Work item: In the entries below, find the line containing "x).v = g.v := by" and the line containing "x).f = g.f := by". Copy those two lines and everything between them exactly, and only that.

Information shown:
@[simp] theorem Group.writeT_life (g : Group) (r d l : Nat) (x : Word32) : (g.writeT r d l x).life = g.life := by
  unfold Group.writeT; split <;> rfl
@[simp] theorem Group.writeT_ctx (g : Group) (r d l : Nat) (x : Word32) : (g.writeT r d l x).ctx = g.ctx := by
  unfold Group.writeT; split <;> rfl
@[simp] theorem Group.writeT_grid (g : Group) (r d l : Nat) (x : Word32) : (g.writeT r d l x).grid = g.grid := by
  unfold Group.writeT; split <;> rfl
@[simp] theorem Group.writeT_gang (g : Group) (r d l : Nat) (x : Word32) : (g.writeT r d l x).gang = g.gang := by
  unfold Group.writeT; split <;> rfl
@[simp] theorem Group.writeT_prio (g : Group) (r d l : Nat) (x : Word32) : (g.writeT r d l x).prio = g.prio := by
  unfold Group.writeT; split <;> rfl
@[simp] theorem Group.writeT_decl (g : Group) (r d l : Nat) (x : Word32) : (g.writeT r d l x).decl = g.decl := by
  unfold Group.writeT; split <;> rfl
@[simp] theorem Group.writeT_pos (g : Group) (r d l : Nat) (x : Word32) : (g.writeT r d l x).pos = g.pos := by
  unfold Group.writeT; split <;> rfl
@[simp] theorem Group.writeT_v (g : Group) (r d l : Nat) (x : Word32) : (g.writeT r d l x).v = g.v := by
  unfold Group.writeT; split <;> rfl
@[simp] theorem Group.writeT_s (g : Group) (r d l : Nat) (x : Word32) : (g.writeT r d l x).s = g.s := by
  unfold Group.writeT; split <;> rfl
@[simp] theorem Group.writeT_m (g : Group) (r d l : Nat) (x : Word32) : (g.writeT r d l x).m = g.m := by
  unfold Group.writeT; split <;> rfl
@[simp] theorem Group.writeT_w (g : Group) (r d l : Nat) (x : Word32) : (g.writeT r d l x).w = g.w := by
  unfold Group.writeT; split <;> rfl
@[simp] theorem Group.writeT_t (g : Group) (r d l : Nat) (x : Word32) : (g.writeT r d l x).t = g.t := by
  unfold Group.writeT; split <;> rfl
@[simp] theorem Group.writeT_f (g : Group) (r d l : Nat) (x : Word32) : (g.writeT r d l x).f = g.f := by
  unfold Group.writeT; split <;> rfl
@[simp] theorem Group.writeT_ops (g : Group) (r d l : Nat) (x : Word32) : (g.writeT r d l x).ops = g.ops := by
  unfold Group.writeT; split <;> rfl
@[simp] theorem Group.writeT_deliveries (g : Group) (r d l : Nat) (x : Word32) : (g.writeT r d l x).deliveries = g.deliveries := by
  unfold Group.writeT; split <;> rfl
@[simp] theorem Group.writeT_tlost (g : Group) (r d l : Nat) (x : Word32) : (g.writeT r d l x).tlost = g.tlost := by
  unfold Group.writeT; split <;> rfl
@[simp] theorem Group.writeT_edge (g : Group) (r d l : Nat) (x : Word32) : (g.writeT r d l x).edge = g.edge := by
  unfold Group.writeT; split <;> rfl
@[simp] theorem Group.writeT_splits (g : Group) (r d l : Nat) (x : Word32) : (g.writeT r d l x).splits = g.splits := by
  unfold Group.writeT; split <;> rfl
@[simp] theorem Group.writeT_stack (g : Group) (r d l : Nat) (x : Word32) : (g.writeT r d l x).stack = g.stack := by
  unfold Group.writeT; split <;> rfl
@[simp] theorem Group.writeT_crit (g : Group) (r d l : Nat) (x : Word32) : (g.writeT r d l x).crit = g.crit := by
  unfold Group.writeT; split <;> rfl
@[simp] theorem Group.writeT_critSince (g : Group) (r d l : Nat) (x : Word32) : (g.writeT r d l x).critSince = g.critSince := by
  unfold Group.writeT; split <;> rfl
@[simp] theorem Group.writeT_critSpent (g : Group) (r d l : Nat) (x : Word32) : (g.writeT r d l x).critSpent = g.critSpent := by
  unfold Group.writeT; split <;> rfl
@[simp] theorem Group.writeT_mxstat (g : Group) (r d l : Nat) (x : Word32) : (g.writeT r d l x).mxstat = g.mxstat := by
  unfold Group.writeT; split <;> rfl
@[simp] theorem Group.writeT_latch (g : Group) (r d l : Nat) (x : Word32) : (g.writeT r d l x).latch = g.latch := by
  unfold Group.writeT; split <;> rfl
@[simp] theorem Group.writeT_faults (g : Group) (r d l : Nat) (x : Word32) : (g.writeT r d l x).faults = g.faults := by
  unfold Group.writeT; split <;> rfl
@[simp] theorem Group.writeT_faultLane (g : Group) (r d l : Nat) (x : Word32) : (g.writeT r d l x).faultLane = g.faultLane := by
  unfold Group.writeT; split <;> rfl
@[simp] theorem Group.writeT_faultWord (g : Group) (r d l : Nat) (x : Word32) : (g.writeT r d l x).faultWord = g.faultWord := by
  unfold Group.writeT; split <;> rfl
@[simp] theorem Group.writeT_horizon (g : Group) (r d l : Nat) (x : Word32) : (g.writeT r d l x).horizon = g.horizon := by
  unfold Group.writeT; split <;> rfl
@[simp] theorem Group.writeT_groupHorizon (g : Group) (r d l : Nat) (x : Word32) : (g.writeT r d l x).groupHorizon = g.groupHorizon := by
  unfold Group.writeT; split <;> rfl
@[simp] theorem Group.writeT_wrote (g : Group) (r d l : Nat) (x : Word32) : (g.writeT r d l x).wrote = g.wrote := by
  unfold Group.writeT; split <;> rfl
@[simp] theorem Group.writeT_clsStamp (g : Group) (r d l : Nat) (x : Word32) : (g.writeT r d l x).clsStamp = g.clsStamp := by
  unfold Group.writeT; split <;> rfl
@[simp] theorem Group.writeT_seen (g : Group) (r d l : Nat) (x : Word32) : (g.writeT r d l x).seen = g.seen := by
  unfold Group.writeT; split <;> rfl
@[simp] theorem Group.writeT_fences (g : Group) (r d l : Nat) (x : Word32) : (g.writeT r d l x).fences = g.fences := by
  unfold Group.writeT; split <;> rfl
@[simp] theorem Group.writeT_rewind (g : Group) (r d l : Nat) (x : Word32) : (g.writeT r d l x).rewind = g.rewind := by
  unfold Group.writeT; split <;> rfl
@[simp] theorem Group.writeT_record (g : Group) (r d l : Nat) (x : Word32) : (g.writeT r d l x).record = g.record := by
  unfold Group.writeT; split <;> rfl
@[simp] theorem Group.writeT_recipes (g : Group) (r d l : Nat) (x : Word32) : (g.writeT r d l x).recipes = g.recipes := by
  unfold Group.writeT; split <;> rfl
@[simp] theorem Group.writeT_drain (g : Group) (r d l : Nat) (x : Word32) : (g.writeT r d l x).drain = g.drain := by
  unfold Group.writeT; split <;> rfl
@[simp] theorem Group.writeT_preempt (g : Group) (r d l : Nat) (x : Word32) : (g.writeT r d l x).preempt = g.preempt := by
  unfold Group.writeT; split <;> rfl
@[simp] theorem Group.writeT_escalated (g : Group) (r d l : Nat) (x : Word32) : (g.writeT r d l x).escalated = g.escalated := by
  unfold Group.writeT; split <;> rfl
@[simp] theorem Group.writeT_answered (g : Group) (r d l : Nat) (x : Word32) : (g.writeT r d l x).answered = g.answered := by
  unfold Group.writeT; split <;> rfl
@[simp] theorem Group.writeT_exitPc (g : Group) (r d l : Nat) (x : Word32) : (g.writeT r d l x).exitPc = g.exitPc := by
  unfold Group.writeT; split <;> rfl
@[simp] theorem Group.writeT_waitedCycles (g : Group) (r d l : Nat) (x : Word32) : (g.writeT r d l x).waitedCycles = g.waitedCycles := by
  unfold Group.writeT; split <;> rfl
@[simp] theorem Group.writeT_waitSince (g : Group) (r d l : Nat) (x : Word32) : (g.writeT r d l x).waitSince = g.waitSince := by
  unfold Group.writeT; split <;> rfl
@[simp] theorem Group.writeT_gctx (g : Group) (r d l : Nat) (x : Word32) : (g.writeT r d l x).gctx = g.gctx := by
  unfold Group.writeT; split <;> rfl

The answer:
@[simp] theorem Group.writeT_v (g : Group) (r d l : Nat) (x : Word32) : (g.writeT r d l x).v = g.v := by
  unfold Group.writeT; split <;> rfl
@[simp] theorem Group.writeT_s (g : Group) (r d l : Nat) (x : Word32) : (g.writeT r d l x).s = g.s := by
  unfold Group.writeT; split <;> rfl
@[simp] theorem Group.writeT_m (g : Group) (r d l : Nat) (x : Word32) : (g.writeT r d l x).m = g.m := by
  unfold Group.writeT; split <;> rfl
@[simp] theorem Group.writeT_w (g : Group) (r d l : Nat) (x : Word32) : (g.writeT r d l x).w = g.w := by
  unfold Group.writeT; split <;> rfl
@[simp] theorem Group.writeT_t (g : Group) (r d l : Nat) (x : Word32) : (g.writeT r d l x).t = g.t := by
  unfold Group.writeT; split <;> rfl
@[simp] theorem Group.writeT_f (g : Group) (r d l : Nat) (x : Word32) : (g.writeT r d l x).f = g.f := by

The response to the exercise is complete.